Learning to Simulate Time-integrated Coarse-grained Molecular Dynamics with Multi-scale Graph Networks [TMLR 2023]

This codebase implements multi-scale GNN simulators for time-integrated CGMD, without using force/energy! This implementation was tested under Ubuntu 18.04, Python 3.8, PyTorch 1.11, and CUDA 11.3. Versions of all dependencies can be found in env.yml.

[Paper] [Website] [Video]

if you find this code useful, please consider reference in your paper:

@article{
fu2023simulate,
title={Simulate Time-integrated Coarse-grained Molecular Dynamics with Multi-scale Graph Networks},
author={Xiang Fu and Tian Xie and Nathan J. Rebello and Bradley Olsen and Tommi S. Jaakkola},
journal={Transactions on Machine Learning Research},
issn={2835-8856},
year={2023},
url={https://openreview.net/forum?id=y8RZoPjEUl},
note={}
}

Pretrained model checkpoints

single-chain CG polymer (param count 1.6M) solid polymer electrolytes (param count 1.6M)

Installation

Create a conda environment with the required dependencies. This may take a few minutes.

conda env create -f env.yml

Activate the conda environment with:

conda activate mlcgmd

Then install graphwm (stands for graph world models) as a package:

pip install -e ./

Prepare the dataset

Our single-chain CG polymer dataset is available from Zenodo.

single-chain CG polymer dataset

The solid polymer electrolyte dataset is available through here.

Configure environment variables

Before running training/evaluation of the GNN simulator, make a copy of the .env.template file and rename it to .env. Modify the following environment variables in .env, and copy it to mlcgmd/graphwm/.env.

PROJECT_ROOT: path to the folder that contains this repo
CHAIN_DATASET_DIR: path to the single-chain polymer training dataset (50k $\tau$)
BAT_DATASET_DIR: path to the battery training dataset (5 ns)
CHAIN_TEST_DATASET_DIR: "/scratch/xiangfu/polymer_test" (used as initialization for testing)
BAT_TEST_DATASET_DIR: path to the battery evaluation dataset (50 ns)
MODEL_DIR: path to save model checkpoints

Logging with Weights and Biases (`wandb`)

We recommend logging with wandb and it is used by default. You need to have a wandb account and log in with wandb init. More details at https://wandb.ai/.

Train a CGMD simulator

The training configurations, including default hyperparameters can be found at graphwm/conf. These hyperparameters produce the results reported in our paper, but may not be optimal as we did not do extensive tuning. We trained all models with a single GPU and it takes ~1 day for the single-chain polymer dataset and 7-10 days for the battery dataset. Multi-GPU training is available (cf. Tips) and will likely reduce training time.
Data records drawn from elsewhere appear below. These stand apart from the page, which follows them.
-- ==== Sys2Proof/Machine/DevMem.lean ====
section
/-! DEFINITION. The scalar device-memory syllables of class E (R62, R63, R105, R113 to R116, R311 to R314). -/
namespace Sys2Proof.Machine

/-- Offset of a scalar device-memory access, formed exactly (R311). -/
def StreamCore.ememOff (c : StreamCore) (o : LEmem) : Int := signed64 (c.sreg o.o.toNat) + o.imm24.toNat

/-- Bytes of the access. -/
def accessBytes (o : LEmem) : Nat := 2 ^ o.sz.toNat

/-- Does the extent grant a need (R62)? -/
def Ext.grants (e : Ext) (need : Nat) : Bool := (!bit need 0 || e.rd) && (!bit need 1 || e.wr) && (!bit need 2 || e.at_)

/-- The checks of R62 on a range of an extent: a cause code. -/
def rangeCheck (c : StreamCore) (x : Nat) (off : Int) (n need : Nat) (promised : Bool) : Option Nat :=
  let e := nth c.dev.exts x Ext.none
  if 15 < x || !e.declared then some 0x09
  else if off < 0 || (e.len : Int) < off + n then some 0x0A
  else if !e.grants need then some 0x0B
  else if promised && (e.lcreq == 3 || e.perAccess) then some 0x0C
  else none

/-- A trap of a class E syllable that names extent and offset. -/
def devTrap (s : State) (code x : Nat) (off : Int) : Res := .trap (s.trapHere 9 code 0 (xoWord x off))

/-- The checks of R62, and of alignment for an atomic; then the access itself. -/
def devAccess (s : State) (o : LEmem) (need : Nat) (promised aligned : Bool) (k : Nat → Res) : Res :=
  let off := s.core.ememOff o
  match rangeCheck s.core o.x.toNat off (accessBytes o) need promised with
  | some code => devTrap s code o.x.toNat off
  | none => if aligned && off % (accessBytes o) != 0 then devTrap s 0x10 o.x.toNat off else k off.toNat

/-- The access a syllable puts in flight. -/
def varOf (s : State) (h : Hdr) (o : LEmem) (off : Nat) (kind : VarKind) : VarOp :=
  { seq := s.core.pipe.seq, kind := kind, x := o.x.toNat, off := off, n := (accessBytes o), sg := scalarSg (hFmt h), d := o.d.toNat
    a := s.core.sreg o.a.toNat, b := s.core.sreg o.b.toNat
    c := match kind with
      | .cas128 => (s.core.sreg (o.d.toNat + 1)).toNat * 2 ^ 64 + (s.core.sreg o.d.toNat).toNat
      | _ => 0
    sb := if h.sbv then some h.sbi.toNat else none, scope := o.scope.toNat, ord := o.ord.toNat, fixed := none, view := none, stage := .issued, due := 0 }

/-- Put a scoreboarded access in flight; when it lands is not promised (R131, R174). DEDUCED (log 48). -/
def launchVar (s : State) (v : VarOp) : Res :=
  let r := draw s
  .ok (r.2.onCore fun c => { c with dev := { c.dev with vars := c.dev.vars ++ [{ v with due := s.wall + 1 + r.1 }] } }) none

/-- The places of the bytes of an access, where all of them have one. -/
def placesOf (s : State) (c : StreamCore) (x off n : Nat) : Option (List Nat) := (List.range n).mapM fun i => placeOf s c x (off + i)

/-- Issue a plain load after the acquires of the groups before its own; while one of them cannot be performed the core is frozen before the group (R117). DEDUCED (log 12). -/
def afterAcquires (s : State) (k : State → Res) : Res :=
  let r := forceAcquires s s.core.seat.cid (s.core.pipe.seq - s.core.pipe.gpos)
  if r.1 then k r.2 else .hold .freezeFree

/-- A plain load whose page is still to come: its value where its places are known as it issues, else what each location reads as then (R106). DEDUCED (log 26). -/
def fixedLoad (s : State) (v : VarOp) (known : Bool) (st : VarStage) : VarOp :=
  { v with
    stage := st
    fixed := if known then (placesOf s s.core v.x v.off v.n).map fun pas => leNat (pas.map fun pa => plainByte s s.core v.seq pa) else none
    view := some s.core.dev.asRead }

/-- A plain scoreboarded load: what it reads is fixed when it issues (R106); a refused one is a failure from then on. One of a TICK group looks up no page before its boundary is known to be a TICK: on another it has made no access (R108, R374). DEDUCED (log 15). DEDUCED (log 26). -/
def launchLoad (s : State) (v : VarOp) : Res :=
  if s.core.pipe.ticks then launchVar s (fixedLoad s v true .issued)
  else
  let r := perform s s.core.seat.cid v
  let waits := fun (q : Option Nat) => launchVar r.2 (fixedLoad s v q.isNone (.resolving q))
  match r.1 with
  | .value x => launchVar r.2 { v with stage := .performed x }
  | .notCarried => launchVar r.2 v
  | .look (.refused d) => .ok (addFailure { seq := v.seq, cause := 0x0E, detail := d, tval := xoWord v.x v.off, sb := v.sb } r.2 s.core.seat.cid) none
  | .look (.request q) => waits (some q)
  | .look _ => waits none

/-- DEDUCED (log 26). -/
def execLdd (h : Hdr) (o : LEmem) (s : State) : Answer :=
  issued (.ldd h o) s fun s => devAccess s o needRead false false fun off => afterAcquires s fun s => launchLoad s (varOf s h o off .load)

/-- Cycles to the landing of a promised load (R57). DEDUCED (log 30). -/
def promiseOf (lcreq : Nat) : Nat := nth [700, 1000, 6000] lcreq 6000

/-- A promised result that lands n cycles from now, with the arrival of its data. -/
def State.flyLate (s : State) (n : Nat) (e : Eff) (q : Promise) : State :=
  s.onPipe fun p => { p with flights := p.flights ++ [{ due := p.cyc + n, seq := p.seq, eff := e, late := some q }] }

/-- A promised load. One of a TICK group begins no walk of a marked run before its boundary is known to be a TICK (R71, R108, R374). DEDUCED (log 15). -/
def execLddP (h : Hdr) (o : LEmem) (s : State) : Answer :=
  issued (.lddP h o) s fun s => devAccess s o needRead true false fun off => afterAcquires s fun s =>
    let n := promiseOf (s.core.dev.extent o.x.toNat).lcreq
    let waits := s.core.pipe.ticks && (pieces ((s.core.dev.extent o.x.toNat).base + off) (accessBytes o)).any fun p => ((s.core.dev.runAt o.x.toNat p.1).map fun r => r.marked).getD false
    let r := if waits then (.error .hold, s) else access s s.core o.x.toNat off (accessBytes o) needRead
    let d := draw r.2
    let arrive := s.wall + d.1
    let place := fun i => (placeOf s s.core o.x.toNat (off + i)).getD 0
    let value := fun (pas : List Nat) => ext64 (8 * (accessBytes o)) (scalarSg (hFmt h)) (leNat (pas.map fun pa => plainByte s s.core s.core.pipe.seq pa))
    let late := fun (held failed : Bool) => { arrive := arrive, arrived := false, held := held, failed := failed, xo := xoWord o.x.toNat off, pos := s.core.pipe.gpos, n := accessBytes o : Promise }
    match r.1 with
    | .ok pas => .ok (d.2.flyLate n (.sreg o.d.toNat (value pas)) (late false false)) (some n)
    | .error (.refused _) => .ok (d.2.flyLate n (.sreg o.d.toNat 0) (late false true)) (some n)
    | .error _ => .ok (d.2.flyLate n (.sreg o.d.toNat (value ((List.range (accessBytes o)).map place))) (late true false)) (some n)

def execLddAcq (h : Hdr) (o : LEmem) (s : State) : Answer :=
  issued (.lddAcq h o) s fun s => devAccess s o needRead false false fun off => launchVar s (varOf s h o off .acquire)

/-- The phase a core's next store belongs to (R109, R110). DEDUCED (log 15). -/
def Seat.phase (p : Seat) : Nat := p.boundary + p.arrivals.length

/-- Pending stores a core may hold (R313). -/
def maxPending : Nat := 65536

/-- A plain store is pending from its issue; its page is looked up then, and a refused one is a failure (R65, R313). DI is set then too, and stays set where the store is later discarded: the manual says only that it is set before the write is visible (R75). The page of one of a TICK group is looked up when its boundary publishes it (R108, R374). DEDUCED (log 15). DEDUCED (log 26). DESIGN CHOICE (log 41). -/
def execStd (h : Hdr) (o : LEmem) (s : State) : Answer :=
  issued (.std h o) s fun s => devAccess s o needWrite false false fun off =>
    if maxPending ≤ s.core.dev.pend.length then devTrap s 0x11 o.x.toNat off
    else
      let r := if s.core.pipe.ticks then (.ok [], s) else access s s.core o.x.toNat off (accessBytes o) needWrite
      let p := fun (q : Option Nat) =>
        ({ seq := s.core.pipe.seq, phase := s.core.seat.phase, x := o.x.toNat, off := off, bytes := leBytes (accessBytes o) (s.core.sreg o.a.toNat).toNat, req := q } : PendStore)
      let put := fun (q : Option Nat) => r.2.onCore fun c => { c with dev := { c.dev with pend := c.dev.pend ++ [p q] } }
      match r.1 with
      | .error (.refused d) => .ok (addFailure { seq := s.core.pipe.seq, cause := 0x0E, detail := d, tval := xoWord o.x.toNat off, sb := none } r.2 s.core.seat.cid) (some 1)
      | .error (.request q) => .ok (put (some q)) (some 1)
      | _ => .ok (put none) (some 1)

def execStdRel (h : Hdr) (o : LEmem) (s : State) : Answer :=
  issued (.stdRel h o) s fun s => devAccess s o needWrite false false fun off => launchVar s (varOf s h o off .release)

/-- An atomic of 4 or 8 bytes. -/
def atomic (i : Instr) (h : Hdr) (o : LEmem) (sub : Nat) (s : State) : Answer :=
  issued i s fun s => devAccess s o needAtomic false true fun off => launchVar s (varOf s h o off (.atom sub))

def execAtomAdd (h : Hdr) (o : LEmem) (s : State) : Answer := atomic (.atomAdd h o) h o 0 s
def execAtomAnd (h : Hdr) (o : LEmem) (s : State) : Answer := atomic (.atomAnd h o) h o 1 s
def execAtomOr (h : Hdr) (o : LEmem) (s : State) : Answer := atomic (.atomOr h o) h o 2 s
def execAtomXor (h : Hdr) (o : LEmem) (s : State) : Answer := atomic (.atomXor h o) h o 3 s
def execAtomMin (h : Hdr) (o : LEmem) (s : State) : Answer := atomic (.atomMin h o) h o 4 s
def execAtomMax (h : Hdr) (o : LEmem) (s : State) : Answer := atomic (.atomMax h o) h o 5 s
def execAtomSwp (h : Hdr) (o : LEmem) (s : State) : Answer := atomic (.atomSwp h o) h o 6 s
def execAtomCas (h : Hdr) (o : LEmem) (s : State) : Answer := atomic (.atomCas h o) h o 7 s

def execCas128 (h : Hdr) (o : LEmem) (s : State) : Answer :=
  issued (.cas128 h o) s fun s => devAccess s o needAtomic false true fun off => launchVar s (varOf s h o off .cas128)

end Sys2Proof.Machine
end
Train a model with the default configurations for the single-chain polymer dataset with the command:

python train.py

For the battery dataset, use:

python train.py --config-name train_battery

We use hydra for config management. Command-line argument can be passed in conveniently. For example, if you want to a higher radius cut-off of 9.0, with the battery dataset, simply do:

python train.py --config-name train_battery model.radius=9

Find out more about hydra at https://hydra.cc/docs/intro/.

Simulation using the learned simulator

With a trained model saved at MODEL_DIR/chain_gns (or change the model_dir argument in the evaluation config file), run simulation for the single-chain polymer dataset with the command:

python eval.py

For the battery dataset, run:

python eval.py --config-name eval_battery

Note that the simulation code assumes your model is saved as {data.name}_{model.name}*. The rollout trajectories are saved as a torch pickle file. Simulation efficiency is maximized when using a large batch size to parallelize the simulation of many systems on a single GPU. Simulating all 40 testing class-II polymers for 5M τ using a single RTX 2080 Ti GPU takes roughly 2.6 hours. Simulating all 50 testing batteries for 50 ns using one single RTX 2080 Ti GPU takes roughly 4.6 hours.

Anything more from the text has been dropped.